Please go over the material below and count each line with the string "power", giving only the total.

---------- GIVEN ENTRIES ----------

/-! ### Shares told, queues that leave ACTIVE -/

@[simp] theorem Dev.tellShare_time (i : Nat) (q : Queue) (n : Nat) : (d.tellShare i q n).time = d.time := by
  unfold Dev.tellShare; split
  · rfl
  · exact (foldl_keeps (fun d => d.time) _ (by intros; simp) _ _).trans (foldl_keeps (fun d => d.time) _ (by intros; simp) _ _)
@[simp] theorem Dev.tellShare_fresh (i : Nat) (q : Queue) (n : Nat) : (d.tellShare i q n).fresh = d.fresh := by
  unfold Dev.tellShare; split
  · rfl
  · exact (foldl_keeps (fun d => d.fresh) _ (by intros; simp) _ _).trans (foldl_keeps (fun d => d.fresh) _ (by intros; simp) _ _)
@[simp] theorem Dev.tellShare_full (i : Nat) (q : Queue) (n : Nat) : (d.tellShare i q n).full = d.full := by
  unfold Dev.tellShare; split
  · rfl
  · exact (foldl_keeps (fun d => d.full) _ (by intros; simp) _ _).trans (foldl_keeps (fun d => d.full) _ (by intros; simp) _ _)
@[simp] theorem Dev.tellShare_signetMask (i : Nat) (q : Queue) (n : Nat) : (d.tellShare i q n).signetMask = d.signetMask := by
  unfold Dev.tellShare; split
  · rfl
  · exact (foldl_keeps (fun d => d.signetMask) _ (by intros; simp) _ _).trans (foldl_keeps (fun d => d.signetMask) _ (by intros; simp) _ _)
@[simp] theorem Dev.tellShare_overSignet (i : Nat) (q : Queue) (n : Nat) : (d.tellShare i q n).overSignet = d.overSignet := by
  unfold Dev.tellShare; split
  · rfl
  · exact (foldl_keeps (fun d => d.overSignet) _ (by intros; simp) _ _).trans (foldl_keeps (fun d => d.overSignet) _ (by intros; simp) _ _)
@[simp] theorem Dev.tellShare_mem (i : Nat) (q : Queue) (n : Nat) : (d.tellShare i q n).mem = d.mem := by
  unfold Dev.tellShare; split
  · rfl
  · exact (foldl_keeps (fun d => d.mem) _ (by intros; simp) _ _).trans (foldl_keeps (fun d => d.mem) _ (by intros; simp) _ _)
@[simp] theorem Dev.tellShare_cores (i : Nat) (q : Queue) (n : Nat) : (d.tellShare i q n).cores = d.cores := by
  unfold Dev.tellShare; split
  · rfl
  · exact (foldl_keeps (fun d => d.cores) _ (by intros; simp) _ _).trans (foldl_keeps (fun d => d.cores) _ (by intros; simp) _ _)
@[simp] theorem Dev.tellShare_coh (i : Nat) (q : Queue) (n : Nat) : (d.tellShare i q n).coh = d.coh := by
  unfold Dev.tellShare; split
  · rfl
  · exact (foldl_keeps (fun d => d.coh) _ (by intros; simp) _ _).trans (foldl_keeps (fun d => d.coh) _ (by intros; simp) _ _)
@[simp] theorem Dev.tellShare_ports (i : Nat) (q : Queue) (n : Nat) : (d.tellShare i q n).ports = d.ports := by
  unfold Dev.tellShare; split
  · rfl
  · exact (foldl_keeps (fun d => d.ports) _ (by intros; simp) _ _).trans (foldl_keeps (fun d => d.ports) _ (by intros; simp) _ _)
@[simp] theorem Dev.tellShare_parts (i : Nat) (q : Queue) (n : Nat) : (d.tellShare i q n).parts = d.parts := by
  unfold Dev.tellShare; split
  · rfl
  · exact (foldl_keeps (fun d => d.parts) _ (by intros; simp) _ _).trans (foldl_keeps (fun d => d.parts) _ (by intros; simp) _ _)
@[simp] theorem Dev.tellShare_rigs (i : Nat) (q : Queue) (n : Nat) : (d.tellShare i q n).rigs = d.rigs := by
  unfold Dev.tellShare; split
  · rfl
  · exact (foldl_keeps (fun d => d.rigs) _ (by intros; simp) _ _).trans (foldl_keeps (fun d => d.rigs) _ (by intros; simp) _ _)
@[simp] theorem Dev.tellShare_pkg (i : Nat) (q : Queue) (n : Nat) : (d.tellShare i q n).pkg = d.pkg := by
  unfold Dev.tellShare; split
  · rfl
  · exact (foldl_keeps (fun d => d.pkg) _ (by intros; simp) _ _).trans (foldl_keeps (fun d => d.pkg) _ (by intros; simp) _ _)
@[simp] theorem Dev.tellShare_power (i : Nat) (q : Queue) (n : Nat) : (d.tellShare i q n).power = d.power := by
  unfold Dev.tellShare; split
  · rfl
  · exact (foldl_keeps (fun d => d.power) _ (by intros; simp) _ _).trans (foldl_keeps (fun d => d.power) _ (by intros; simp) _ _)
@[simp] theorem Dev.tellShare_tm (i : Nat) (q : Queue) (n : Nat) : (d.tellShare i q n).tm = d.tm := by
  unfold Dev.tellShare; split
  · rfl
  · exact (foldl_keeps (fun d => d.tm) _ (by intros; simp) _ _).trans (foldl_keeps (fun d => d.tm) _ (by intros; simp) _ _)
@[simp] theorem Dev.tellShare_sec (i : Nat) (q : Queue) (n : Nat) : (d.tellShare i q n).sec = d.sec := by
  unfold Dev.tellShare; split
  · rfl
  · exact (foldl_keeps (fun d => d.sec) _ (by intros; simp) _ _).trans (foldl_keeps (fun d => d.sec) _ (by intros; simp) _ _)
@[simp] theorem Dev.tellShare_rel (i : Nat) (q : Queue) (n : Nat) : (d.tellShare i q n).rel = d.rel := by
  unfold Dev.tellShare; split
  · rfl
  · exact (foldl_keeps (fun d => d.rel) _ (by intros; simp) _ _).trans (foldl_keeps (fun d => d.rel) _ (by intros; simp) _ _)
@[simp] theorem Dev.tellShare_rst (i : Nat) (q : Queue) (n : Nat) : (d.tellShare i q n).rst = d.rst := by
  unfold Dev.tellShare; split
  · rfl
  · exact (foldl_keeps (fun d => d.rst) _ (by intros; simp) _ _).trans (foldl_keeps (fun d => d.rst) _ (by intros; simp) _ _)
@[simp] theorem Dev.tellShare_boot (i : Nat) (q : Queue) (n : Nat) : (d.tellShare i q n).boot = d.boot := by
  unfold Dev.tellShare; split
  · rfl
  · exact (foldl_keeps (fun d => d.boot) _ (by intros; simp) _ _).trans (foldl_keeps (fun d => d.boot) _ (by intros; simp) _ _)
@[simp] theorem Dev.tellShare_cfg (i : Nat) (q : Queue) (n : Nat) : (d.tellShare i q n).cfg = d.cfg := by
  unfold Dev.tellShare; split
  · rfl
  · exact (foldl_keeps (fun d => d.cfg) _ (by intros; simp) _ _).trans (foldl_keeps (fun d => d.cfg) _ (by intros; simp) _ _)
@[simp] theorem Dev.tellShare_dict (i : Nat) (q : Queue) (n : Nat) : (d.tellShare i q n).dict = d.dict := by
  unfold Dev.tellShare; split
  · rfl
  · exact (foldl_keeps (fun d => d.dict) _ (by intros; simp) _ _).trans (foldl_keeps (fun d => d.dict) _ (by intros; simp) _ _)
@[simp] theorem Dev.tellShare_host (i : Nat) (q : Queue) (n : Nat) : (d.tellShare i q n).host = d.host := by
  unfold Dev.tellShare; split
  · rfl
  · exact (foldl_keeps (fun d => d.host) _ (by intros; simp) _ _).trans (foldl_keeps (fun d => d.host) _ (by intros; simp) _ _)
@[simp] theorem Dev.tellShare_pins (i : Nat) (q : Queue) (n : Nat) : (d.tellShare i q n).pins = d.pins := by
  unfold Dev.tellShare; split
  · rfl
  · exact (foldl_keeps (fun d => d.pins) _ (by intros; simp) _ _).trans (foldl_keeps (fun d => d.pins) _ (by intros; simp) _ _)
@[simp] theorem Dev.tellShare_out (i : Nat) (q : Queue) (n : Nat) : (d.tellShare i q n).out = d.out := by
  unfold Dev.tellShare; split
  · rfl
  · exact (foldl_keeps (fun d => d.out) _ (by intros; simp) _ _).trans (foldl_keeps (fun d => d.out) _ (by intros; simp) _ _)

----------

→ **RESPONSE FOR THIS EXERCISE**
2